[Data excerpts]
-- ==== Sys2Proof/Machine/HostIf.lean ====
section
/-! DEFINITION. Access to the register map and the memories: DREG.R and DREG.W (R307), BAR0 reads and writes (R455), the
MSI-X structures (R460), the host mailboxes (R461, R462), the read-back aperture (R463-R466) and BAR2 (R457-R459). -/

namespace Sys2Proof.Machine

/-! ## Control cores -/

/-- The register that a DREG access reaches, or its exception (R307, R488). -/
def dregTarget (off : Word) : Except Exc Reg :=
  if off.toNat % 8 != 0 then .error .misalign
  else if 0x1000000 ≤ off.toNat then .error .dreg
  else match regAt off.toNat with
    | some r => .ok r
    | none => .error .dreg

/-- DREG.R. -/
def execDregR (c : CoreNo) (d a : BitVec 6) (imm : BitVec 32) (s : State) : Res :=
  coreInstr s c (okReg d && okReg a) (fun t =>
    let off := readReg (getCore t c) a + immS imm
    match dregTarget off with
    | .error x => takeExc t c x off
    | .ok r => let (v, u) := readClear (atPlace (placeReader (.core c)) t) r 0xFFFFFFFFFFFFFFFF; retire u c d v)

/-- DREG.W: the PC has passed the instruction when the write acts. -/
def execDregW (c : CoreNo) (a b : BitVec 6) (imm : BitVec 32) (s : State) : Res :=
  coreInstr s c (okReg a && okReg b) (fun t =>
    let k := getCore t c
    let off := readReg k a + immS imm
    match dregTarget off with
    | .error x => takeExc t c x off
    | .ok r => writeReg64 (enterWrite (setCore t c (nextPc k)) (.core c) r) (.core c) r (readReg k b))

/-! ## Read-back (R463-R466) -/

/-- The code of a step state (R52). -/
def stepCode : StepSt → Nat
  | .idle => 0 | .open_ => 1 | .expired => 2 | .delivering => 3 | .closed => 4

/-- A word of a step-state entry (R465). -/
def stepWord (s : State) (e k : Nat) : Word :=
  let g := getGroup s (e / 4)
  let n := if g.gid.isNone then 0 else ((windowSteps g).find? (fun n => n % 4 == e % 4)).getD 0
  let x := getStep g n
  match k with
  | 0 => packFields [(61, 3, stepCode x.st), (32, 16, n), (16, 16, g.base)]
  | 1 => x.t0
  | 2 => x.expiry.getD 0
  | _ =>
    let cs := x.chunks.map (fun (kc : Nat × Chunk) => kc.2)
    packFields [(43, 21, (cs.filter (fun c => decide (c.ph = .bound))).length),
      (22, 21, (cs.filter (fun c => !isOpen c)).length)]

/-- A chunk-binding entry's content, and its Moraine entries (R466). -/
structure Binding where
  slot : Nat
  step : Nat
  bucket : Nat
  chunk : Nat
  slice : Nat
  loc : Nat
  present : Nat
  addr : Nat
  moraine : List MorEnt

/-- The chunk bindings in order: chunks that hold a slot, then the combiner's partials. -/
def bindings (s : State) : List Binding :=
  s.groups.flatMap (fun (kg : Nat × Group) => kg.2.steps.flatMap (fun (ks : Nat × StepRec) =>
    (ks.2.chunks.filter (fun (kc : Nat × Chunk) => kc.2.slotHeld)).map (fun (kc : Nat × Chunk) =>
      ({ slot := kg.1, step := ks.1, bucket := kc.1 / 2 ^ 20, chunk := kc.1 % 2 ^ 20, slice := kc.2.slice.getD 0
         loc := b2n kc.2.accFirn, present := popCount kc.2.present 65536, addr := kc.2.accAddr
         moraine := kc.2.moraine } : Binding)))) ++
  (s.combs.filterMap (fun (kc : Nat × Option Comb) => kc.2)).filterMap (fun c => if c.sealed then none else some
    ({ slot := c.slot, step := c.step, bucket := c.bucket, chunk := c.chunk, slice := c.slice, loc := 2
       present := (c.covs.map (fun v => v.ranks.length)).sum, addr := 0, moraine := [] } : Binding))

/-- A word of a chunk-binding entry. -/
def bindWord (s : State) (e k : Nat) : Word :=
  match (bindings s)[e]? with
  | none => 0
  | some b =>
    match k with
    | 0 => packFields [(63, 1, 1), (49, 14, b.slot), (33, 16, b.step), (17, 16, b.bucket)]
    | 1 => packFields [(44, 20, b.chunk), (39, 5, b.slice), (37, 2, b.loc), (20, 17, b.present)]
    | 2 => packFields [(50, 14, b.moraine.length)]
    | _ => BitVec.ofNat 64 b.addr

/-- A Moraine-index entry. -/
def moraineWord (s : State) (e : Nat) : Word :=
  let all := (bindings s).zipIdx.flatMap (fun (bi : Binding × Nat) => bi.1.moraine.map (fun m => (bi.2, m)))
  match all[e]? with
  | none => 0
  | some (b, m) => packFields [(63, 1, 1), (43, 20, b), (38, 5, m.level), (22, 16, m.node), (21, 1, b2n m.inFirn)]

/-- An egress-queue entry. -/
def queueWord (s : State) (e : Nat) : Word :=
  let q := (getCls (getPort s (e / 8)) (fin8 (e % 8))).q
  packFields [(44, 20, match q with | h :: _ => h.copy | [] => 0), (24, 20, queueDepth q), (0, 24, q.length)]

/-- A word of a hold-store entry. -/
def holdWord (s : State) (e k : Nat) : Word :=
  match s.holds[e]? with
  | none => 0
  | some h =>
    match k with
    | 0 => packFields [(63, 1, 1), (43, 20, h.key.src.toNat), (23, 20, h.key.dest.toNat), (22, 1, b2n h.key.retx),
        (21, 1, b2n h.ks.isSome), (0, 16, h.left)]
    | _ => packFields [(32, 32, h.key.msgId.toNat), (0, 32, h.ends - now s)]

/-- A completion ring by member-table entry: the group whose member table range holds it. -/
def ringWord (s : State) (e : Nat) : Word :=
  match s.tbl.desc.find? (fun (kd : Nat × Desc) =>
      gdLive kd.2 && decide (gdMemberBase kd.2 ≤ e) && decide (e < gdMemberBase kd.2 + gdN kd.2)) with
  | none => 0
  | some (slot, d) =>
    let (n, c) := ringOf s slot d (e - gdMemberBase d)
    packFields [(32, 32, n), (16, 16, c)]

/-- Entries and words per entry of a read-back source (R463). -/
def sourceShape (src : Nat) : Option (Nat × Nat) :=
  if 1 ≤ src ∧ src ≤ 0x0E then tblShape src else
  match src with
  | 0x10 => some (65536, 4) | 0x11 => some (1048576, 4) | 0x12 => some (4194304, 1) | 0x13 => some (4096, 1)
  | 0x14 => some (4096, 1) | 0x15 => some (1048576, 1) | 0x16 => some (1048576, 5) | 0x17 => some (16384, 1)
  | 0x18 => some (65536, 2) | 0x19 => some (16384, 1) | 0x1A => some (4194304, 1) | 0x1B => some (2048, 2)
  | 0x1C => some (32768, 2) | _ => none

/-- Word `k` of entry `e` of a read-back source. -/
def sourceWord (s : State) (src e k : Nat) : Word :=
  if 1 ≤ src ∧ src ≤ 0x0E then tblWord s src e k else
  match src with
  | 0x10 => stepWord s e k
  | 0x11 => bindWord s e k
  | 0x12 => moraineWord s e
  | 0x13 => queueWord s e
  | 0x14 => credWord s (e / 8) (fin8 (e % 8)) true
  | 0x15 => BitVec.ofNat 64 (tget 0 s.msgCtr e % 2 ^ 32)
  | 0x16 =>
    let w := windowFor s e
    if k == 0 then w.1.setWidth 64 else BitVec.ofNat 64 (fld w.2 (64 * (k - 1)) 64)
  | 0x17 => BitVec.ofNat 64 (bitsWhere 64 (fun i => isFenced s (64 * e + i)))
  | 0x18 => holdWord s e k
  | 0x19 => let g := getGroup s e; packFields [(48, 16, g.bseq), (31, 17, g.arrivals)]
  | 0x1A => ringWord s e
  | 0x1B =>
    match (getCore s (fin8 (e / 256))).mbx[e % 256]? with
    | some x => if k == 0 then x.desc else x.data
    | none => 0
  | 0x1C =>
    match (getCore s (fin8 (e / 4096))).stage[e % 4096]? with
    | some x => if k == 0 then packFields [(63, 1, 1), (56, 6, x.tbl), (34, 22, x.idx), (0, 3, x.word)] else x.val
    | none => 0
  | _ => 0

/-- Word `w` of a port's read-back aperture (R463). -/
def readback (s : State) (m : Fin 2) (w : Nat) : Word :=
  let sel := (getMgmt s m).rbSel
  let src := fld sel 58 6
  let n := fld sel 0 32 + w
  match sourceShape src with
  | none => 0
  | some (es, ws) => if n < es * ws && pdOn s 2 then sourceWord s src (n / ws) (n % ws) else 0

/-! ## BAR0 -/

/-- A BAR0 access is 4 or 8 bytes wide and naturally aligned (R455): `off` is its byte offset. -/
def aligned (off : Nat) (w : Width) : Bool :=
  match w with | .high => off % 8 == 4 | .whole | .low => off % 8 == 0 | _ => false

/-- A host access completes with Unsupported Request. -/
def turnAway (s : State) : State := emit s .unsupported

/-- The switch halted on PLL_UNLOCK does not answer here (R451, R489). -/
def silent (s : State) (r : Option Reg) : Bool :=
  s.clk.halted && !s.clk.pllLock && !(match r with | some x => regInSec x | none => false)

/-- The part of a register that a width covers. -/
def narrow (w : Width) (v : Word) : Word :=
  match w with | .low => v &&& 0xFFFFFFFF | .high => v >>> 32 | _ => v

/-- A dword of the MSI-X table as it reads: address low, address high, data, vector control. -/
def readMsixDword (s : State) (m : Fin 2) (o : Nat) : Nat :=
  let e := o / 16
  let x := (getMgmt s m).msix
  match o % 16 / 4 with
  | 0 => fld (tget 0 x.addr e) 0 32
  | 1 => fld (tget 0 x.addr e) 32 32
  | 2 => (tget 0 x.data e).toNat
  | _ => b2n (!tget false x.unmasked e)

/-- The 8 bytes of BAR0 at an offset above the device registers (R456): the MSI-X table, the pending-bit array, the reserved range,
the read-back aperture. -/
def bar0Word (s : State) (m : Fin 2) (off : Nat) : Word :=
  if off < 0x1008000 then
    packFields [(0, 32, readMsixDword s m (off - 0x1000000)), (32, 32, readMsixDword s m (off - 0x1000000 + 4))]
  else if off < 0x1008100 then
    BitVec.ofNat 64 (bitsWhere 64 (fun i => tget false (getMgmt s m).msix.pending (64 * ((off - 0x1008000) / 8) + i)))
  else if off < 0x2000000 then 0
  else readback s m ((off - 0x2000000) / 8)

Try it>
Write out the lines from the one containing "0 x.data e).toNat" through the last line of the records above. Include both of those lines and nothing else.

Exercise answer>
  | 2 => (tget 0 x.data e).toNat
  | _ => b2n (!tget false x.unmasked e)

/-- The 8 bytes of BAR0 at an offset above the device registers (R456): the MSI-X table, the pending-bit array, the reserved range,
the read-back aperture. -/
def bar0Word (s : State) (m : Fin 2) (off : Nat) : Word :=
  if off < 0x1008000 then
    packFields [(0, 32, readMsixDword s m (off - 0x1000000)), (32, 32, readMsixDword s m (off - 0x1000000 + 4))]
  else if off < 0x1008100 then
    BitVec.ofNat 64 (bitsWhere 64 (fun i => tget false (getMgmt s m).msix.pending (64 * ((off - 0x1008000) / 8) + i)))
  else if off < 0x2000000 then 0
  else readback s m ((off - 0x2000000) / 8)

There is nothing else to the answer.